Function GetAverageFromString(InputString As String) As Single
Dim avarNumbers As Variant
Dim intArraySize As Integer
Dim sngSum As Single
Dim intCounter As Integer
InputString = Replace(InputString, ",", "", 1, -1, vbTextCompare)
avarNumbers = ExtractNumbersFromString(InputString)
sngSum = 0
intArraySize = UBound(avarNumbers)
For intCounter = 0 To intArraySize
sngSum = sngSum + avarNumbers(intCounter)
Next intCounter
GetAverageFromString = sngSum / (intArraySize + 1)
End Function

Sub test()
Debug.Print GetAverageFromString("US 500000-550000,US 450000-500000,US" _
& "400000-450000,US 350000-400000,US 300000-350000,US 275000-300000,US 250000-275000,")
Debug.Print GetAverageFromString("500,000-550,000,450,000-500,000," _
& " 400,000-450,000,350,000-400,000,300,000-350,000,275,000-300,000,250,000-275,000,225,000-250,000,200,000-225,000,")
End Sub


Results are...

387500
362500

xCav8r
08-02-2005, 09:24 PM
Actually, that's not gonna work since I scrub out all the commas. Can you get rid of the commas on your end? It's a problem that they're used both to delimit ### and numbers themselves. Without knowing the exact formatting, I don't know how to tell when a comma is being used for which purpose. If you give me all the formatting possibilities, then hopefully I can code for it. If, however, commas will be used to delineate three digits and to separate numbers (with no spacing or other consistent formatting), then I don't know what to do.

Can you provide exhaustive examples of the types of strings that you need to deal with?

Dreamer
08-03-2005, 12:01 AM
Hi,

I can get rid of the comma at the end of the string but have to keep the dollar signs..
There are 2 formats most often use: With years/With $ amount

For dollar values, two types 1)US 500000-550000 & 2) 500,000-550,000 are commonly used.

Bob Phillips
08-03-2005, 03:21 AM
How about a worksheet formula


=IF(LEFT(A1,2)="US",(MID(A1,FIND(" ",A1),FIND("-",A1)-FIND(" ",A1))+RIGHT(A1,LEN(A1)-FIND("-",A1))),(LEFT(A10,FIND("-",A10)-1)+RIGHT(A10,LEN(A10)-FIND("-",A10))))/2

xCav8r
08-03-2005, 07:14 AM
Hi,

I can get rid of the comma at the end of the string but have to keep the dollar signs..
There are 2 formats most often use: With years/With $ amount

For dollar values, two types 1)US 500000-550000 & 2) 500,000-550,000 are commonly used.

What I wrote will pull every number out of a string. If you've gotten rid of the commas at the end of the numbers, then it will work without problems (so I think).

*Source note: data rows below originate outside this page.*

-- ==== Sys2Proof/Tests/Slice0.lean ====
section
/-!
SUPPORT. Tests of the model and witnesses of the statements' hypotheses. Expected results come from the spec:
`95_test_vectors.md` sections 1.1, 2.1, 3 and 4, and the rules' own examples. Each test is one step or less; one witness
is of a run of four.
-/

namespace Sys2Proof.Tests

open Sys2Proof Sys2Proof.Machine Sys2Proof.Safety

/-! ## Helpers -/

/-- The next state satisfies a test. -/
def next (o : Host.Outcome State Fault Refusal) (p : State → Bool) : Bool :=
  match o with
  | .next s => p s
  | _ => false

/-- The outcome is this fault. -/
def faults (o : Host.Outcome State Fault Refusal) (r : Fault) : Bool :=
  match o with
  | .fault q => q == r
  | _ => false

/-- The outcome is this refusal. -/
def refuses (o : Host.Outcome State Fault Refusal) (r : Refusal) : Bool :=
  match o with
  | .refused q => q == r
  | _ => false

/-- Reset with the thread at `pc` and a control stack. -/
def atPc (pc : CodeAddr) (cs : List CsEntry) : State :=
  { State.reset with thread := { State.reset.thread with pc := pc, cs := cs } }

/-- Reset with registers and memory bytes. -/
def withData (regs : List (RegIdx × Word)) (cells : List Host.Cell) : State :=
  { State.reset with
    thread := regs.foldl (fun t p => t.writeReg p.1 p.2) State.reset.thread
    gmem := cells.foldl (fun m c => Memory.writeByte m c.1 c.2) [] }

/-- Reset with some names unwritten. -/
def unwriting (names : List Source) : State :=
  { State.reset with thread := { State.reset.thread with unwritten := names } }

/-- A block of two threads, thread 0 stepping; thread 1 as given. -/
def two (t : Thread) : State := { State.reset with higher := [t] }

/-- Reset with barrier 2 as given. -/
def withBarrier (b : Barrier) : State := State.reset.setBarrier 2 b

/-- A word fetched by the next step of reset. -/
def fetching (w : Nat) : State := State.reset.withFetchWord 64 w

/-- The next step of a word stops its thread with this outcome, and only that. -/
def stops (w : Nat) (e : Stop) : Bool :=
  next (step (fetching w)) (fun s => s.record == [⟨0, 0, some (BitVec.ofNat 64 w), e⟩] && s.thread.pc == 0)

/-! ## Well-formedness refuses what no word encodes -/

theorem test_wellFormed_refuses : NopOp.wellFormed (.noRow 8#4) = false ∧ AtomOp.wellFormed (.invalid 9#4) = false ∧
    AtomType.wellFormed (.invalid 4#4) = false ∧ AtomType.wellFormed (.invalid 11#4) = false ∧
    VoteMode.wellFormed (.noRow 0#3) = false ∧ VoteMode.wellFormed (.noRow 5#3) = false := by decide

theorem test_wellFormed_accepts : NopOp.wellFormed (.noRow 9#4) = true ∧ AtomOp.wellFormed (.invalid 10#4) = true ∧
    AtomType.wellFormed (.invalid 6#4) = true ∧ VoteMode.wellFormed (.noRow 3#3) = true := by decide

/-- An instruction with an ill-formed field is ill-formed. -/
theorem test_wellFormed_instr : Instr.wellFormed (.nop .t false false (.noRow 0#4) 0#16) = false ∧
    Instr.wellFormed (.atom (.invalid 0#4) .u32 false 0#6 0#6 0#20 0#6 0#6) = false ∧
    Instr.wellFormed (.red .add (.invalid 5#4) false 0#6 0#32 0#6) = false ∧
    Instr.wellFormed (.vote (.noRow 7#3) 0#6 ⟨false, 0#3⟩ 0#28 0#3) = false := by decide

/-! ## Decoding: the sixteen templates (section 1.1) and one word with operands per constructor (section 2.1) -/

theorem test_templates_flow :
    decodeTableWord 64 0x6000000000000007 = some (.ssy (.rel 0#24)) ∧
    decodeTableWord 64 0x4000000000001DE7 = some (.bra .t false false (.rel 0#24)) ∧
    decodeTableWord 64 0x5000000000010007 = some (.cal false (.rel 0#24)) ∧
    decodeTableWord 64 0x7800000000008007 = some (.pret false (.rel 0#24)) ∧
    decodeTableWord 64 0x9000000000001DE7 = some (.ret .t) ∧
    decodeTableWord 64 0x8000000000001DE7 = some (.exit .t) ∧
    decodeTableWord 64 0x4000000000001DE4 = some (.nop .t false false .none 0#16) ∧
    decodeTableWord 64 0x6800000000001C07 = some (.pbk (.rel 0#24)) ∧
    decodeTableWord 64 0xA800000000001DE7 = some (.brk .t) ∧
    decodeTableWord 64 0x7000000000001C07 = some (.pcnt (.rel 0#24)) ∧
    decodeTableWord 64 0xB000000000001DE7 = some (.cont .t) := by decide

theorem test_templates_sync :
    decodeTableWord 64 0x50EE0000FC001C04 = some (.barRed .popc 0#6 (.reg 0#6) countUnspecified ⟨false, pt⟩ pt) ∧
    decodeTableWord 64 0xE000000000001C05 = some (.membar .cta) ∧
    decodeTableWord 64 0x5000000000001C05 = some (.atom .add .u32 false 0#6 0#6 0#20 0#6 0#6) ∧
    decodeTableWord 64 0x1000000000001C05 = some (.red .add .u32 false 0#6 0#32 0#6) ∧
    decodeTableWord 64 0x4800000000001C04 = some (.vote .all 0#6 ⟨false, 0#3⟩ 0#28 0#3) := by decide

theorem test_decode_flow :
    decodeTableWord 64 0x6003FFFFE0000007 = some (.ssy (.rel 0xFFFFF8#24)) ∧
    decodeTableWord 64 0x4000000040011DE7 = some (.bra .t false true (.rel 0x10#24)) ∧
    decodeTableWord 64 0x4000000040001CA7 = some (.bra .ne false false (.rel 0x10#24)) ∧
    decodeTableWord 64 0x4000000000005DE7 = some (.bra .t false false (.const 0#24)) ∧
    decodeTableWord 64 0x5000000060000007 = some (.cal true (.rel 0x18#24)) ∧
    decodeTableWord 64 0x78000000C0000007 = some (.pret true (.rel 0x30#24)) ∧
    decodeTableWord 64 0x9000000000001C47 = some (.ret .eq) ∧
    decodeTableWord 64 0x8000000000001C07 = some (.exit .f) ∧
    decodeTableWord 64 0x4040000000001DE4 = some (.nop .t false false .fmul 0#16) ∧
    decodeTableWord 64 0x4048000000001DE4 = some (.nop .t false false (.noRow 9#4) 0#16) ∧
    decodeTableWord 64 0x40000048D0001DE4 = some (.nop .t false false .none 0x1234#16) ∧
    decodeTableWord 64 0x6800000100001C07 = some (.pbk (.rel 0x40#24)) ∧
    decodeTableWord 64 0x70000000A0001C07 = some (.pcnt (.rel 0x28#24)) := by decide

theorem test_decode_bar :
    decodeTableWord 64 0x50EE8000FC0FDC04 = some (barSync (.imm 0#6) countUnspecified) ∧
    decodeTableWord 64 0x50EEC001001FDC04 = some (barSync (.imm 1#6) (.imm 0x40#12)) ∧
    decodeTableWord 64 0x50F28000FC215C04 = some (barRedPopc 5#6 (.imm 2#6) countUnspecified ⟨true, 1#3⟩) ∧
    decodeTableWord 64 0x50408000FC3FDC44 = some (barRedPred .or 2#3 (.imm 3#6) countUnspecified ⟨false, 0#3⟩) ∧
    decodeTableWord 64 0x50EE0000207FDC04 = some (barSync (.reg 7#6) (.reg 8#6 0#6)) ∧
    decodeTableWord 64 0x50EEC00200401C84 = some (barArrive (.imm 4#6) (.imm 0x80#12)) ∧
    decodeTableWord 64 0xE000000000001C25 = some (.membar .gl) ∧
    decodeTableWord 64 0xE000000000001C65 = some (.membar .invalid) := by decide

theorem test_decode_atomic :
    decodeTableWord 64 0x5800180000101E25 = some (.atom .min .s32 false 3#6 1#6 0#20 0#6 0#6) ∧
    decodeTableWord 64 0x540C100000A11F25 = some (.atom .cas .u64 true 2#6 10#6 0#20 4#6 6#6) ∧
    decodeTableWord 64 0x7000180000101E05 = some (.atom .add (.invalid 13#4) false 3#6 1#6 0#20 0#6 0#6) ∧
    decodeTableWord 64 0x2800000000101E05 = some (.red .add .f32 false 1#6 0#32 0#6) ∧
    decodeTableWord 64 0x1400000000319E05 = some (.red .add .u64 true 3#6 0#32 6#6) ∧
    decodeTableWord 64 0x48800000009FDC24 = some (votePred .any 2#3 ⟨true, 1#3⟩) ∧
    decodeTableWord 64 0x49C0000000115C24 = some (voteBallot 5#6 ⟨false, 1#3⟩) ∧
    decodeTableWord 64 0x4800000004001CA4 = some (.vote .vtgR 0#6 ⟨false, 0#3⟩ 1#28 0#3) := by decide

theorem test_words_without_instruction :
    decode 0x40000000400001E7#64 = .error .notShown ∧ decode 0x8000000000001DF7#64 = .error .notShown ∧
    decode 0#64 = .error .unknownOpcode ∧ decode 0xFFFFFFFFFFFFFFFF#64 = .error .unknownOpcode ∧
    decode 0x8000000000001C05#64 = .error .unknownOpcode ∧ decode 0x2800000000001DE4#64 = .error .unknownOpcode := by
  decide

theorem test_bytes : bytesOfWord 8 0x4003FFFFC0001DE7#64 =
    [0xE7#8, 0x1D#8, 0x00#8, 0xC0#8, 0xFF#8, 0xFF#8, 0x03#8, 0x40#8] := by decide

/-! ## Execution control (section 3.1) -/

theorem test_ssy : next (exec (.ssy (.rel 0x20#24)) (atPc 0x100 []))
    (fun s => s.thread.cs == [⟨.sync, 0x128⟩] && s.thread.pc == 0x108) := by decide

theorem test_ssy_negative : next (exec (.ssy (.rel 0xFFFFF8#24)) (atPc 0x100 []))
    (fun s => s.thread.cs == [⟨.sync, 0x100⟩]) := by decide

theorem test_bra_back : next (exec (.bra .t false false (.rel 0xFFFFF0#24)) (atPc 0x40 []))
    (fun s => s.thread.pc == 0x38) := by decide

/-- `BRA CC.F` never branches, even while `CC` is unwritten. -/
theorem test_bra_false : next (exec (.bra .f false false (.rel 0x10#24)) (unwriting [.cc]))
    (fun s => s.thread.pc == 8) := by decide

theorem test_cal : next (exec (.cal false (.rel 0x18#24)) (atPc 0x10 []))
    (fun s => s.thread.cs == [⟨.ret, 0x18⟩] && s.thread.pc == 0x30) ∧ calPrinted 0x10 0x18#24 = 0x30 := by decide

theorem test_pret : next (exec (.pret false (.rel 0x30#24)) (atPc 0 []))
    (fun s => s.thread.cs == [⟨.ret, 0x38⟩] && s.thread.pc == 8) := by decide

theorem test_ret_drops_sync : next (exec (.ret .t) (atPc 0x50 [⟨.sync, 0x90⟩, ⟨.ret, 0x18⟩]))
    (fun s => s.thread.cs == [] && s.thread.pc == 0x18) := by decide

theorem test_ret_without_entry : faults (exec (.ret .t) (atPc 0x50 [⟨.brk, 0x70⟩])) .controlStackUnderflow := by decide

theorem test_exit : next (exec (.exit .t) (atPc 0x60 []))
    (fun s => s.thread == { (atPc 0x60 []).thread with status := .exited }) := by decide

theorem test_nop_join : next (exec (.nop .t true false .none 0#16) (atPc 0x60 [⟨.sync, 0x128⟩]))
    (fun s => s.thread.cs == [] && s.thread.pc == 0x128) := by decide

theorem test_nop_join_mismatch :
    faults (exec (.nop .t true false .none 0#16) (atPc 0x60 [⟨.brk, 0x70⟩])) (.controlStackMismatch .brk) := by decide

theorem test_pbk : next (exec (.pbk (.rel 0x40#24)) (atPc 0 []))
    (fun s => s.thread.cs == [⟨.brk, 0x48⟩] && s.thread.pc == 8) := by decide

theorem test_brk : next (exec (.brk .t) (atPc 0x20 [⟨.sync, 0x30⟩, ⟨.cnt, 0x10⟩, ⟨.brk, 0x48⟩]))
    (fun s => s.thread.cs == [] && s.thread.pc == 0x48) := by decide

theorem test_pcnt : next (exec (.pcnt (.rel 0x28#24)) (atPc 8 [⟨.brk, 0x48⟩]))
    (fun s => s.thread.cs == [⟨.cnt, 0x38⟩, ⟨.brk, 0x48⟩] && s.thread.pc == 0x10) := by decide
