-- ==== Sys2Proof/Config.lean ====
section
/-! DEFINITION. The parameters of the block (00_scope.md R5). They are data of a model, not constants:
a claim that quantifies over states quantifies over every parameter value. -/

namespace Sys2Proof

/-- The parameters of R5 that are not fixed by the spec, and `TRACE`.
`XLEN` = 16 is the type `Word`, the sentinel 0x00 stands in the decoder. -/
structure Config where
  /-- `MEM_SIZE`: capacity of the memory image in bytes. -/
  memSize : Nat
  /-- `PROGRAM_START`: where programs load and where reset sets the instruction pointer. -/
  programStart : Nat
  /-- `OUT_CAP`: capacity of the trace buffer in characters, supplied by the caller per session. -/
  outCap : Nat
  /-- `TRACE`: whether the trace stage exists. -/
  trace : Bool
  /-- `STACK_SIZE`: size of the separate stack region; used by no rule. -/
  stackSize : Nat
  /-- `STACK_BASE`: place of the separate stack region; used by no rule. -/
  stackBase : Nat
  deriving DecidableEq, Repr

/-- The constraints R5 puts on the parameters. Outside them the spec gives a session no meaning (U3). -/
abbrev Config.Valid (c : Config) : Prop :=
  2 ≤ c.memSize ∧ c.memSize ≤ 65536 ∧ 1 ≤ c.programStart ∧ c.programStart < c.memSize

/-- The parameter values of the reset state: `MEM_SIZE` is the spec's default and `TRACE` is fixed (R5).
DESIGN CHOICE (log entries 2, 3, 4): `PROGRAM_START` 0x0100 and `OUT_CAP` 4096 are the values the vectors
of 95_test_vectors.md use, the stack parameters are the model's. -/
def Config.atReset : Config where
  memSize := 65536
  programStart := 0x0100
  outCap := 4096
  trace := true
  stackSize := 4096
  stackBase := 0

end Sys2Proof
end

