-- ==== Sys2Proof/Machine/Formatter.lean ====
section
/-! DEFINITION. The trace stage (47_formatter.md): the text line of a record and the bounds-checked append. Text is a
list of 7-bit character codes, one per element of `out` (R221). The spelling is the spec's decision D20. -/

namespace Sys2Proof.Machine

/-- Character codes of a piece of text. -/
def ascii (cs : List Char) : List Byte := cs.map fun c => BitVec.ofNat 8 c.toNat

/-- The line feed, code 0x0A (R221). -/
def newline : Byte := 0x0A

/-! ### Names and numbers -/

/-- The operation names of R97. -/
def AluOp.text : AluOp → List Byte
  | .add => ascii ['a', 'd', 'd']
  | .or => ascii ['o', 'r']
  | .adc => ascii ['a', 'd', 'c']
  | .sbb => ascii ['s', 'b', 'b']
  | .and => ascii ['a', 'n', 'd']
  | .sub => ascii ['s', 'u', 'b']
  | .xor => ascii ['x', 'o', 'r']
  | .cmp => ascii ['c', 'm', 'p']

/-- `Mnemonic` (40_opcode_resolver.md R97); `UNRECOGNIZED` has none. -/
def mnemonic : Tag → Option (List Byte)
  | .rmReg op => some (AluOp.text op)
  | .accImm op => some (AluOp.text op)
  | .rmImm op => some (AluOp.text op)
  | .movRmReg => some (ascii ['m', 'o', 'v'])
  | .movRegImm => some (ascii ['m', 'o', 'v'])
  | .nop => some (ascii ['n', 'o', 'p'])
  | .hlt => some (ascii ['h', 'l', 't'])
  | .cmc => some (ascii ['c', 'm', 'c'])
  | .clc => some (ascii ['c', 'l', 'c'])
  | .stc => some (ascii ['s', 't', 'c'])
  | .cli => some (ascii ['c', 'l', 'i'])
  | .sti => some (ascii ['s', 't', 'i'])
  | .cld => some (ascii ['c', 'l', 'd'])
  | .std => some (ascii ['s', 't', 'd'])
  | .unrecognized => none

/-- The name of a byte register (R222). -/
def Reg8.text : Reg8 → List Byte
  | .al => ascii ['a', 'l']
  | .cl => ascii ['c', 'l']
  | .dl => ascii ['d', 'l']
  | .bl => ascii ['b', 'l']
  | .ah => ascii ['a', 'h']
  | .ch => ascii ['c', 'h']
  | .dh => ascii ['d', 'h']
  | .bh => ascii ['b', 'h']

/-- The name of a word register (R222). -/
def Reg16.text : Reg16 → List Byte
  | .ax => ascii ['a', 'x']
  | .cx => ascii ['c', 'x']
  | .dx => ascii ['d', 'x']
  | .bx => ascii ['b', 'x']
  | .sp => ascii ['s', 'p']
  | .bp => ascii ['b', 'p']
  | .si => ascii ['s', 'i']
  | .di => ascii ['d', 'i']

/-- `RegName(id, w)` (R222). -/
def regName (id : BitVec 3) (w : Bool) : List Byte :=
  if w then (Reg16.ofId id).text else (Reg8.ofId id).text

/-- The digits of `n` in front of `acc`, for at most `fuel` digits. -/
def decimalLoop : Nat → Nat → List Byte → List Byte
  | 0, _, acc => acc
  | fuel + 1, n, acc =>
    if n / 10 = 0 then BitVec.ofNat 8 (0x30 + n % 10) :: acc
    else decimalLoop fuel (n / 10) (BitVec.ofNat 8 (0x30 + n % 10) :: acc)

/-- `Decimal(n)` (R223): base-ten digits, most significant first, no leading zero; `n + 1` digits always suffice. -/
def decimal (n : Nat) : List Byte := decimalLoop (n + 1) n []

/-! ### Operands as text -/

/-- `EaText(rm)`: the "written" column of 42_addressing_mode_parser.md R123. -/
def eaText (rm : BitVec 3) : List Byte :=
  match eaBase rm, eaIndex rm with
  | some b, some i => b.text ++ ascii [' ', '+', ' '] ++ i.text
  | some b, none => b.text
  | none, some i => i.text
  | none, none => []

/-- A base and index with a signed displacement (R226): ` + ` or ` - ` and the magnitude. -/
def dispText (rm : BitVec 3) (disp : Word) : List Byte :=
  if 0 ≤ signed16 disp then
    ascii ['['] ++ eaText rm ++ ascii [' ', '+', ' '] ++ decimal (signed16 disp).toNat ++ ascii [']']
  else ascii ['['] ++ eaText rm ++ ascii [' ', '-', ' '] ++ decimal (-signed16 disp).toNat ++ ascii [']']

/-- `RmText(r)` (R226): the r/m operand; a displacement prints signed, a direct address unsigned (R227). A record
without an addressing byte has no r/m operand: its empty text is the model's (DESIGN CHOICE, log entry 23). -/
def rmText (r : DecodedInstr) : List Byte :=
  match r.amode with
  | .regDirect => regName r.rm r.w
  | .memDirect => ascii ['['] ++ decimal r.disp.toNat ++ ascii [']']
  | .memNoDisp => ascii ['['] ++ eaText r.rm ++ ascii [']']
  | .memDisp8 => dispText r.rm r.disp
  | .memDisp16 => dispText r.rm r.disp
  | .noModrm => []

/-- The r/m operand of the 0x80 to 0x83 family, with the size keyword in front of memory (R229). -/
def sizedRmText (r : DecodedInstr) : List Byte :=
  if r.amode = .regDirect then rmText r
  else if r.w then ascii ['w', 'o', 'r', 'd', ' '] ++ rmText r
  else ascii ['b', 'y', 't', 'e', ' '] ++ rmText r

/-- `mnemonic SP operand "," SP operand NL` (R221). -/
def twoOperandLine (mn a b : List Byte) : List Byte :=
  mn ++ ascii [' '] ++ a ++ ascii [',', ' '] ++ b ++ [newline]

/-- `Line(r)` (R224). A record never carries `UNRECOGNIZED`, which has no format and no mnemonic (R192): its text is
empty here. -/
def line (r : DecodedInstr) : List Byte :=
  match formatOf r.tag, mnemonic r.tag with
  | some .noOperand, some mn => mn ++ [newline]
  | some .std, some mn =>
    if r.d then twoOperandLine mn (regName r.reg r.w) (rmText r)
    else twoOperandLine mn (rmText r) (regName r.reg r.w)
  | some .rmImm, some mn => twoOperandLine mn (sizedRmText r) (decimal r.imm.toNat)
  | some .accImm, some mn => twoOperandLine mn (regName 0 r.w) (decimal r.imm.toNat)
  | some .regImm, some mn => twoOperandLine mn (regName r.reg r.w) (decimal r.imm.toNat)
  | none, _ => []
  | _, none => []

/-! ### The buffer -/

/-- `Append(t)` (R235): the whole text or nothing, checked against the remaining capacity before any write. -/
def append (t : List Byte) (s : State) : Attempt Unit :=
  if s.cfg.outCap - s.cur < t.length then .raised .bufferExhausted s
  else .ok () { s with out := s.out.writeAll s.cur t, cur := s.cur + t.length }

/-- The trace stage of one record: present when `TRACE` holds (R220). -/
def traceStage (r : DecodedInstr) (s : State) : Attempt Unit :=
  if s.cfg.trace then append (line r) s else .ok () s

end Sys2Proof.Machine
end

Here's how it works: If a number is touching another number, I assume it's a digit of larger number. If not, it's a single digit number. So if you plugged in the last line you wrote, it would spit out:

1
500000
550000
2
500000
550000
Then it would average these numbers. Obviously, that wouldn't work because 1 and 2 aren't supposed to be in there. I can filter things like that out, but only when I know that anything numeric that's touching a ) should be disregarded. I just use that as an example. As it stands now, I don't know all the ways in which numbers might be in your strings, so I don't know how to filter out undesired numbers.

Dreamer
08-04-2005, 07:53 AM
Hi,

Thanks a lot! So impressive..
I think it really helps me a lot... Thank you :)

Bob Phillips
08-04-2005, 08:20 AM
Hi,

Thanks a lot! So impressive..
I think it really helps me a lot... Thank you :)

which one?

xCav8r
08-10-2005, 09:12 PM
Good question, xld. Dreamer, for people searching this forum with a similar problem, it would be helpful to know which solution you implemented. I assume it was mine. Muhahahaa!